Below is a listing. Quote from it, exactly, the lines from the one containing "staged := fun" down to the one containing "(p := fun q : Cue => decide (q.state ≠", both ends included, and nothing else.

-- Opening Marker --

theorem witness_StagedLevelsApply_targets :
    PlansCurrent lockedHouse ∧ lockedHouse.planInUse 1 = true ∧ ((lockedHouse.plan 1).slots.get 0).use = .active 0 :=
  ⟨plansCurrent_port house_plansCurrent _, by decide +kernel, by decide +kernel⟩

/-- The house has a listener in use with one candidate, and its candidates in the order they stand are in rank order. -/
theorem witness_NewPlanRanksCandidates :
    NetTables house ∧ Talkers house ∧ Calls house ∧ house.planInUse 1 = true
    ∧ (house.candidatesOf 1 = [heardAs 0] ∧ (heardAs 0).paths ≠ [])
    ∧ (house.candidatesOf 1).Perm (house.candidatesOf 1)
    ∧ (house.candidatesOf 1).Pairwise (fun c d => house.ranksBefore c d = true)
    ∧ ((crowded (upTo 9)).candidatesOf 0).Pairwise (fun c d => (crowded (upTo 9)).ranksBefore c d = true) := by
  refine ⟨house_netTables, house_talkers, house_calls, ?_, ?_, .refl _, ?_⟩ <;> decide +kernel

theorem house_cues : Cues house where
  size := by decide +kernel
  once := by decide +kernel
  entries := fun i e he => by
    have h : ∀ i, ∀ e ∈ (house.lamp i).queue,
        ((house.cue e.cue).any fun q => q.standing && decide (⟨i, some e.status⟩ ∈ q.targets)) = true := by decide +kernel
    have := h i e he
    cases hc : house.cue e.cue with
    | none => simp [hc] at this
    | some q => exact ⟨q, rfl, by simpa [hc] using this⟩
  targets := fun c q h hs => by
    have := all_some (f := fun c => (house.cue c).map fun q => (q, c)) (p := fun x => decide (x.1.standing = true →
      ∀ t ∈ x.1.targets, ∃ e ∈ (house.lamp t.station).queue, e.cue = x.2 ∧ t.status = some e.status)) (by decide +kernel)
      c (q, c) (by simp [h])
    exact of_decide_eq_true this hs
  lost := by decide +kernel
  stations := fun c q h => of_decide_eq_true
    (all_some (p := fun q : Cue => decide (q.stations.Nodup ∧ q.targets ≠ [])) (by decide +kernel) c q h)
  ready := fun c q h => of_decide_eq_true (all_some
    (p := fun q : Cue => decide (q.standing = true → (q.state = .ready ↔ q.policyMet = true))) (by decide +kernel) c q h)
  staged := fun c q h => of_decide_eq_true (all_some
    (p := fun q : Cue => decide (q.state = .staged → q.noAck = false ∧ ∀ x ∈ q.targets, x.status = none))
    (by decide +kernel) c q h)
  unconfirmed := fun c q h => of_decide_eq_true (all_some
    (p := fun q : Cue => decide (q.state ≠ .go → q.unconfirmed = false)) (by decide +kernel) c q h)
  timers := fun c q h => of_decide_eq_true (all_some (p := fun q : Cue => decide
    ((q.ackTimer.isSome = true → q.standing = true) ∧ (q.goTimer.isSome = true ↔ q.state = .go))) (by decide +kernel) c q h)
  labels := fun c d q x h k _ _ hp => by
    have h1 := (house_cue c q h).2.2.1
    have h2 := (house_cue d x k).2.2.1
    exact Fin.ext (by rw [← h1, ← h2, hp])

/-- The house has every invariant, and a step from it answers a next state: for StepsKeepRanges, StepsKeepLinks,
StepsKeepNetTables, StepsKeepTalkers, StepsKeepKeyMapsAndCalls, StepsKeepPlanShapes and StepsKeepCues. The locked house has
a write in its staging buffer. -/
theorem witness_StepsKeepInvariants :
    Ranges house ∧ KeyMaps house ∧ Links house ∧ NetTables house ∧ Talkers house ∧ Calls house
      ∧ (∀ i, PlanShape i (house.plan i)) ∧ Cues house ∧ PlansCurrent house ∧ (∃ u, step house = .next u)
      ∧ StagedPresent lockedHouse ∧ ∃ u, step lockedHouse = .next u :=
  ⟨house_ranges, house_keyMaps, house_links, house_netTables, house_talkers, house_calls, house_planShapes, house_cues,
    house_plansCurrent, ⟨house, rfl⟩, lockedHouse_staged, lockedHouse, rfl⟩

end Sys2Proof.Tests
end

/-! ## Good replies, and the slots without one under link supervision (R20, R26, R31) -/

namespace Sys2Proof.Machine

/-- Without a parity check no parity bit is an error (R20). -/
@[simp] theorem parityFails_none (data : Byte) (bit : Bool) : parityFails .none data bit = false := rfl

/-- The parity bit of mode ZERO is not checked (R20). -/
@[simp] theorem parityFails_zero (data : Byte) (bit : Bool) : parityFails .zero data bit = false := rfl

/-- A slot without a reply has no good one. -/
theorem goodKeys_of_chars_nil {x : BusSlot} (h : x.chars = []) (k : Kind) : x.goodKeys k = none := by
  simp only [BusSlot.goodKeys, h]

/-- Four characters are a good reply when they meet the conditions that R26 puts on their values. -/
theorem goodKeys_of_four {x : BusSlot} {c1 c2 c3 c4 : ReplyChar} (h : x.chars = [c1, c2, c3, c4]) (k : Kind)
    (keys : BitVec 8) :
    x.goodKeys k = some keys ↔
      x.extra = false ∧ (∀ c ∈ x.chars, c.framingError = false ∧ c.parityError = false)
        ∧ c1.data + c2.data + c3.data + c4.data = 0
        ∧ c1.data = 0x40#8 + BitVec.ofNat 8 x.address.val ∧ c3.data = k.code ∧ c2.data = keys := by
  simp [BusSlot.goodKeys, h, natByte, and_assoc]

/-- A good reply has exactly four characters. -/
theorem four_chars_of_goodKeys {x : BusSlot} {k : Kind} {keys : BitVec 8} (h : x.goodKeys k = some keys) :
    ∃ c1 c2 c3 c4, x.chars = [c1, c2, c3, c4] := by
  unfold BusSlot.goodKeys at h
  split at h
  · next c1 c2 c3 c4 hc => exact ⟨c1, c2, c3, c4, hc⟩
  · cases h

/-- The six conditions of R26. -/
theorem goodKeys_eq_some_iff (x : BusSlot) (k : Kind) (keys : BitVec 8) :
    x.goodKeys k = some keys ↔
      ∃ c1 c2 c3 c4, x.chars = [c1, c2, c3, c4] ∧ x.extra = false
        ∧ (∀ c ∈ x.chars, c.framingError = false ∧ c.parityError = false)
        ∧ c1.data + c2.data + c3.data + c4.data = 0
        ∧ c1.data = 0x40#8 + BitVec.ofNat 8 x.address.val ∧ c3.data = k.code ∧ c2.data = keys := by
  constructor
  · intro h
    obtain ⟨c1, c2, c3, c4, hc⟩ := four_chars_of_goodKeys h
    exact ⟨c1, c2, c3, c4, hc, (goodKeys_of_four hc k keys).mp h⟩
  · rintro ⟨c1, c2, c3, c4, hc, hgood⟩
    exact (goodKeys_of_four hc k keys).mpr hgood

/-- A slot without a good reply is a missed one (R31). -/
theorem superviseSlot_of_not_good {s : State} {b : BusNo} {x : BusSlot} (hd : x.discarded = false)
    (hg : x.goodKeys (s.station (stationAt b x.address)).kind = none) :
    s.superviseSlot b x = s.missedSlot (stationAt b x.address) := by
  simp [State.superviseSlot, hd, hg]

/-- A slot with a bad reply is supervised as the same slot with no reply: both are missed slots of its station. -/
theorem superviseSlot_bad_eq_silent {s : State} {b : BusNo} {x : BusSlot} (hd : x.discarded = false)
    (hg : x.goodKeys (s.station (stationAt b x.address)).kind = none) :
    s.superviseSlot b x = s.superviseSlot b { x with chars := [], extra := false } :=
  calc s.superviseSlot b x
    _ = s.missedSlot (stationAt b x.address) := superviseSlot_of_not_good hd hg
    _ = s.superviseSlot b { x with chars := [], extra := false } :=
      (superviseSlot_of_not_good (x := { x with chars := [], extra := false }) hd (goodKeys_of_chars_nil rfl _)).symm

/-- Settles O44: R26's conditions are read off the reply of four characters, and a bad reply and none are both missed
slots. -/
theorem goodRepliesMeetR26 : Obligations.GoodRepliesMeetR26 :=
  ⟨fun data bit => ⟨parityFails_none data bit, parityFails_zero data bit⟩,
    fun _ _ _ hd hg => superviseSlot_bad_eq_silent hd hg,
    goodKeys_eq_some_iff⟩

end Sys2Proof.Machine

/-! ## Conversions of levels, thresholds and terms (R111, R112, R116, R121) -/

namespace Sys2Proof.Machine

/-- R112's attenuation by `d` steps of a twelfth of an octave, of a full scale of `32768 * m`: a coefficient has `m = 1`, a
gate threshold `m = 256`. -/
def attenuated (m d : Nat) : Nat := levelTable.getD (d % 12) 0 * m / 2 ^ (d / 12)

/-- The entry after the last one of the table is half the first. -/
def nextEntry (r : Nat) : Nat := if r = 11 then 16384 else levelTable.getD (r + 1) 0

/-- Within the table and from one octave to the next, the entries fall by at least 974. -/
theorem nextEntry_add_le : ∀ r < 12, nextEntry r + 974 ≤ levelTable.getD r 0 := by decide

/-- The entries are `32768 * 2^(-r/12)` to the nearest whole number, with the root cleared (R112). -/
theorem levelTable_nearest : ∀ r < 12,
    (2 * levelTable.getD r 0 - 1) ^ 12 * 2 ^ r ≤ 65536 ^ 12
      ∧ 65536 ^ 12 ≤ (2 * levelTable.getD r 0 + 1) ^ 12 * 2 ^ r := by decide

-- Closing Marker --
-- Opening Marker --

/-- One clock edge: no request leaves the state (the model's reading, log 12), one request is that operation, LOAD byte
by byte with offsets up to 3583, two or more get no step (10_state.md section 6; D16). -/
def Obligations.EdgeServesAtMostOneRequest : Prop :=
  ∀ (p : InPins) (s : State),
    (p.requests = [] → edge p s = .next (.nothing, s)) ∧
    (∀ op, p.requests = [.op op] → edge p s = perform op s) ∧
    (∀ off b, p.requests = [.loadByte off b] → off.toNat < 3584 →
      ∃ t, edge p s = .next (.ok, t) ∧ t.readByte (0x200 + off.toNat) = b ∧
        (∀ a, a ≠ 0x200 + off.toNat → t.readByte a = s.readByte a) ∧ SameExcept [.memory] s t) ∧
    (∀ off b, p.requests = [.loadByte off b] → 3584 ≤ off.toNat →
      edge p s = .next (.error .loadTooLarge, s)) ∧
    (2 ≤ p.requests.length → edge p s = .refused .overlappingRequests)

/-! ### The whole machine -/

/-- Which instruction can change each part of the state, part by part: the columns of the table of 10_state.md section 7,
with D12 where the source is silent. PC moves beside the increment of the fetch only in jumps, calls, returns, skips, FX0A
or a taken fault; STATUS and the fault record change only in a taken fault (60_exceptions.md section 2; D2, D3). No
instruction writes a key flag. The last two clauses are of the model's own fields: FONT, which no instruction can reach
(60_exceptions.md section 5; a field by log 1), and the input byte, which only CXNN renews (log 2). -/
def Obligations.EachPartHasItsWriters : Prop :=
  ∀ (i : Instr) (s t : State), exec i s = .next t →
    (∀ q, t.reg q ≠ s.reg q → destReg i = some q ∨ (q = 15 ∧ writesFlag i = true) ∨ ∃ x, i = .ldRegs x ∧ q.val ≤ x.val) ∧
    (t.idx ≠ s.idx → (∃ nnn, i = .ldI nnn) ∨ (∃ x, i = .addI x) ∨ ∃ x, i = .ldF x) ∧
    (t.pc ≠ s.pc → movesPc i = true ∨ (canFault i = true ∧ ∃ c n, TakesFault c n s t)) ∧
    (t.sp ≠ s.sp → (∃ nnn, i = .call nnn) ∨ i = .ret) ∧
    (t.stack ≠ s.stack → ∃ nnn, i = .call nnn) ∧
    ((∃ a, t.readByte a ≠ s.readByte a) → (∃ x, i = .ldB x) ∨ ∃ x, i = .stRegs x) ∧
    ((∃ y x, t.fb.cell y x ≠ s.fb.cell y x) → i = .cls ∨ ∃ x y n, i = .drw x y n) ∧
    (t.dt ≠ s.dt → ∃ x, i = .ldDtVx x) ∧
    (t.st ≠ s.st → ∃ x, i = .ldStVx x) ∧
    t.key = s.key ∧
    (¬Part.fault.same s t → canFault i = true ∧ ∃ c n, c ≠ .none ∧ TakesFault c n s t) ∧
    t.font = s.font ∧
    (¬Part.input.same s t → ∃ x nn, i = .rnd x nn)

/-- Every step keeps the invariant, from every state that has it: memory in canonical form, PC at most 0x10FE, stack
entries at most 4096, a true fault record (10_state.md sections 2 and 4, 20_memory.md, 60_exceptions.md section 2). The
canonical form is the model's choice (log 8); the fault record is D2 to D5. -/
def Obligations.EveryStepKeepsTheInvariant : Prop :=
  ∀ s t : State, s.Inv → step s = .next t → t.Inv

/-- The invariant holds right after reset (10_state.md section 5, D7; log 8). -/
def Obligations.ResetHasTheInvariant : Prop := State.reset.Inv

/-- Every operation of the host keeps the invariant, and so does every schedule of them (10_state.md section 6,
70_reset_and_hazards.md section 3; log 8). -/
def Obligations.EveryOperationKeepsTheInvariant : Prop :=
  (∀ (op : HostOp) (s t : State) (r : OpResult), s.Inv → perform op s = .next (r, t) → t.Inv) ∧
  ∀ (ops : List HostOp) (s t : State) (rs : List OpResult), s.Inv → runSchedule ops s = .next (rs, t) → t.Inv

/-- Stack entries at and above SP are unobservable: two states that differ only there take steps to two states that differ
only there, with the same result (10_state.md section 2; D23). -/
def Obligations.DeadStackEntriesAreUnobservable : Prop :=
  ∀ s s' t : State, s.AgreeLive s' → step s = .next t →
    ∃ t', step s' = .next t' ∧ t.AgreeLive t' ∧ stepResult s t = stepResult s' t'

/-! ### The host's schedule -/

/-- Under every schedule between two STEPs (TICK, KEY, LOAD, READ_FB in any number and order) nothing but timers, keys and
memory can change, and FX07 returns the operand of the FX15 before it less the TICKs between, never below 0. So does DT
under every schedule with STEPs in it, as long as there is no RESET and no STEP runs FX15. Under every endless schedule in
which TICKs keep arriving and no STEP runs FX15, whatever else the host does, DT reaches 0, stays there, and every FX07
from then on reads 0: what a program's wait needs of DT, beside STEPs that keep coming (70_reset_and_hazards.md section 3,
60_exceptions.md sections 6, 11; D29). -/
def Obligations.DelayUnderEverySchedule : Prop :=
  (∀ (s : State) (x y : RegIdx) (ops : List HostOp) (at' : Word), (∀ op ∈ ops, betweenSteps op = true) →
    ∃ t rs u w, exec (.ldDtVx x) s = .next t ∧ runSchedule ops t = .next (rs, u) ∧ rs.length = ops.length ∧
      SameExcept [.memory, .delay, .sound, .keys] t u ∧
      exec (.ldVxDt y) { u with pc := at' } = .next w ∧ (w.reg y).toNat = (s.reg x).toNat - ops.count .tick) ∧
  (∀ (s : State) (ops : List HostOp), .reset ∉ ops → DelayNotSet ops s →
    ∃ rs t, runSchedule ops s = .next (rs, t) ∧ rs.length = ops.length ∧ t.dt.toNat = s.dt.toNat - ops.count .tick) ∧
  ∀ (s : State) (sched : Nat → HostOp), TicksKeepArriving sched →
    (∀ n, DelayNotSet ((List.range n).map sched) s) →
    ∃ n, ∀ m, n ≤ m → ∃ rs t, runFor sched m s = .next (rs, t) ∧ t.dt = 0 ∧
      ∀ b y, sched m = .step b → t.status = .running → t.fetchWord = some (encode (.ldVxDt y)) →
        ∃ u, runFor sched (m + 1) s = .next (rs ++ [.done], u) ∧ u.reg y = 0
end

-- Closing Marker --

TASK RESULT
  staged := fun c q h => of_decide_eq_true (all_some
    (p := fun q : Cue => decide (q.state = .staged → q.noAck = false ∧ ∀ x ∈ q.targets, x.status = none))
    (by decide +kernel) c q h)
  unconfirmed := fun c q h => of_decide_eq_true (all_some
    (p := fun q : Cue => decide (q.state ≠ .go → q.unconfirmed = false)) (by decide +kernel) c q h)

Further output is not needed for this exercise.